Check on Allow Record Delimiter Inside a Field Text when you have the record delimiter as text inside your data and want that to be read as it is.
Advanced File Options
- In the Header spans over option, give the number of rows that your header takes. Refer to this option when your header spans over multiple rows.
- Check on Enforce exact header match if you want the header to be read as it is.
- Check on Column order in file may be different from the layout, if the field order in your source layout is different from the field order in Centerprise layout.
- Check on Column headers in file may be different from the layout if you want to use alternate header values for your fields. The Layout Builder lets you specify alternate header values for the fields in the layout.
- Check the Use SmartMatch with Synonym Dictionary option when the header values vary in the source layout and Centerprise layout. You can create a Synonym Dictionary file to store the values for alternate headers. You can also use Synonym Dictionary file to facilitate automapping between objects on the flow diagram that use alternate names in field layouts.
To skip any unwanted rows at the beginning of your file, you can specify the number of records that you want to omit through the Skip initial records option.
Raw text filter
- If you don’t want to apply any filter and process all records, check No filter. Process all records.
- If there is a specific value which you want to filter out, you can check on Process if begins with and give the value that you want Centerprise to read from the data, in the box.
- If there is a specific expression which you want to filter out, you can check on Process if matches this regular expression and give the expression that you want Centerprise to read from the data, in the box.
String processing options come in use when you are reading data from a file system and writing it to a database destination.
- Check on Treat empty string as null value when you have empty cells in the source file and want those to be treated as null objects in the database destination that you are writing to, otherwise Centerprise will omit those accordingly in the output.
- Check on Trim strings when you want to omit any extra spaces in the field value.
4. Once you’ve specified the data reading options on this screen, click Next.

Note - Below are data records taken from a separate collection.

-- ==== Sys2Proof/Machine/Predicate.lean ====
section
/-! DEFINITION. The compares and predicate instructions (R205 to R208). -/
namespace Sys2Proof.Machine

/-- ICMP (R205). -/
def planIcmp (g : Guard) (pd a : Nat) (b : Src) (cc : Cc) (u : Bool) : Plan :=
  mapPred g 12 (opc .icmp) pd (a :: b.regs) fun co l => icmp32 cc u (co.reg a l) (co.src b l)
/-- ICMP64 (R205). -/
def planIcmp64 (g : Guard) (pd a : Nat) (b : Src) (cc : Cc) (u : Bool) : Plan :=
  mapPred g 12 (opc .icmp64) pd (a :: (a + 1) :: b.regs64) fun co l => icmp64 cc u (co.reg64 a l) (co.src64 b l)
/-- ICMP64, literal form (R205). -/
def planIcmp64Lit (g : Guard) (pd a : Nat) (cc : Cc) (u : Bool) (lit : DWord) : Plan :=
  mapPred g 20 (opc .icmp64) pd [a, a + 1] fun co l => icmp64 cc u (co.reg64 a l) lit
/-- FCMP (R206). -/
def planFcmp (g : Guard) (pd a : Nat) (b : Src) (cc : Cc) (un : Bool) : Plan :=
  mapPred g 12 (opc .fcmp) pd (a :: b.regs) fun co l => fcmp32 cc un (co.reg a l) (co.src b l)
/-- FCLASS (R207): FP64 reads the pair. -/
def planFclass (g : Guard) (d a : Nat) (fmt : Fmt) (i : Nat) : Plan :=
  if fmt.is64 then
    plain g 12 (opc .fclass) [d, a, a + 1] [a, a + 1] fun s x ls => s.onCohort x fun co =>
      co.write d (Sh.all [co.shape a, co.shape (a + 1)]) ls fun l => BitVec.ofNat 32 (classify fmt (co.reg64 a l).toNat)
  else map1 g 12 (opc .fclass) d a fun v => BitVec.ofNat 32 (classify fmt (elemOf fmt.width i v.toNat))
/-- PAND (R208). -/
def planPand (g : Guard) (pd pa pb : Nat) : Plan := mapPred g 12 (opc .pand) pd [] fun co l => co.pred pa l && co.pred pb l
/-- POR (R208). -/
def planPor (g : Guard) (pd pa pb : Nat) : Plan := mapPred g 12 (opc .por) pd [] fun co l => co.pred pa l || co.pred pb l
/-- PXOR (R208). -/
def planPxor (g : Guard) (pd pa pb : Nat) : Plan := mapPred g 12 (opc .pxor) pd [] fun co l => co.pred pa l != co.pred pb l
/-- PNOT (R208). -/
def planPnot (g : Guard) (pd pa : Nat) : Plan := mapPred g 12 (opc .pnot) pd [] fun co l => !co.pred pa l
/-- The sixteen predicates of a lane as a number, bit 0 being p0 = 1 (R208). -/
def Cohort.packPreds (co : Cohort) (l : Nat) : Nat := maskOf ((List.range 16).filter fun p => co.pred p l)
/-- PMOV (R208): its register forms read a predicate operand, so they are general (R61). -/
def planPmov (g : Guard) (f : PmovForm) : Plan :=
  match f with
  | .toReg d pa => plain g 12 (opc .pmov) [d] [] fun s x ls => s.onCohort x fun co => co.write d .gen ls fun l => if co.pred pa l then 1 else 0
  | .toPred pd a => mapPred g 12 (opc .pmov) pd [a] fun co l => co.reg a l != 0
  | .pack d => plain g 12 (opc .pmov) [d] [] fun s x ls => s.onCohort x fun co => co.write d .gen ls fun l => BitVec.ofNat 32 (co.packPreds l)
  | .unpk a => plain g 12 (opc .pmov) [a] [a] fun s x ls => s.onCohort x fun co =>
      ls.foldl (fun c l => (run 1 15).foldl (fun c p => c.setPred p l ((co.reg a l).getLsbD p)) c) co
/-- PSET (R208). -/
def planPset (g : Guard) (pd : Nat) (v : Bool) : Plan := mapPred g 12 (opc .pset) pd [] fun _ _ => v

/-! What each instruction does: its plan, issued for the current cohort -/

/-- ICMP (R205). -/
def execIcmp (g : Guard) (pd a : Nat) (b : Src) (cc : Cc) (u : Bool) (s : State) : Res := .next (s.exec (planIcmp g pd a b cc u))
/-- ICMP64 (R205). -/
def execIcmp64 (g : Guard) (pd a : Nat) (b : Src) (cc : Cc) (u : Bool) (s : State) : Res := .next (s.exec (planIcmp64 g pd a b cc u))
/-- ICMP64_LIT (R205). -/
def execIcmp64Lit (g : Guard) (pd a : Nat) (cc : Cc) (u : Bool) (lit : DWord) (s : State) : Res := .next (s.exec (planIcmp64Lit g pd a cc u lit))
/-- FCMP (R206). -/
def execFcmp (g : Guard) (pd a : Nat) (b : Src) (cc : Cc) (un : Bool) (s : State) : Res := .next (s.exec (planFcmp g pd a b cc un))
/-- FCLASS (R207). -/
def execFclass (g : Guard) (d a : Nat) (fmt : Fmt) (i : Nat) (s : State) : Res := .next (s.exec (planFclass g d a fmt i))
/-- PAND (R208). -/
def execPand (g : Guard) (pd pa pb : Nat) (s : State) : Res := .next (s.exec (planPand g pd pa pb))
/-- POR (R208). -/
def execPor (g : Guard) (pd pa pb : Nat) (s : State) : Res := .next (s.exec (planPor g pd pa pb))
/-- PXOR (R208). -/
def execPxor (g : Guard) (pd pa pb : Nat) (s : State) : Res := .next (s.exec (planPxor g pd pa pb))
/-- PNOT (R208). -/
def execPnot (g : Guard) (pd pa : Nat) (s : State) : Res := .next (s.exec (planPnot g pd pa))
/-- PMOV (R208). -/
def execPmov (g : Guard) (f : PmovForm) (s : State) : Res := .next (s.exec (planPmov g f))
/-- PSET (R208). -/
def execPset (g : Guard) (pd : Nat) (v : Bool) (s : State) : Res := .next (s.exec (planPset g pd v))

end Sys2Proof.Machine
end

The next screen will show you a Layout Builder. On this screen, you can modify the layout of the delimited source file.
If you want to add a new field to your layout, go to the last row of your layout (Name column), which will be blank and double-click on it, and a blinking text cursor will appear. Type in the name of the field you want to add and select subsequent properties for it. A new field will be added to the source layout.
If you want to delete a field from your dataset, click on the serial column of the row that you want to delete. The selected row will be highlighted in blue.
Right-click on the highlighted line, a context menu will appear where you will have the option to Delete.
Selecting delete will delete the entire row.
The field is now deleted from the layout and won’t appear in the output.
Note: Modifying the layout (adding or deleting fields) from the layout builder screen in Centerprise will not make any changes to the actual source file. The layout is specific to Centerprise only.
5. After you’re done customizing the layout, click Next. You will be directed to a new screen - Config Parameters. Here, you can define parameters for the Delimited File Source object.
Parameters can provide easier deployment of flows by eliminating hardcoded values and provide an easier way of changing multiple configurations with a simple value change.
Note: Parameters left blank will use their default values assigned on the properties page.
6. Once you’ve configured the source object, click OK.
The DelimitedSource object is now configured according to the changes you made.
The Delimited Source object has now been modified from its previous configuration. The new object has all the modifications that were made in the builder.
In this case, the modifications that were made are:
- Added the CustomerName column.
- Deleted the ShipCountry column.
You have successfully configured your Delimited File Source object. The fields from the source object can now be mapped to other objects in the dataflow.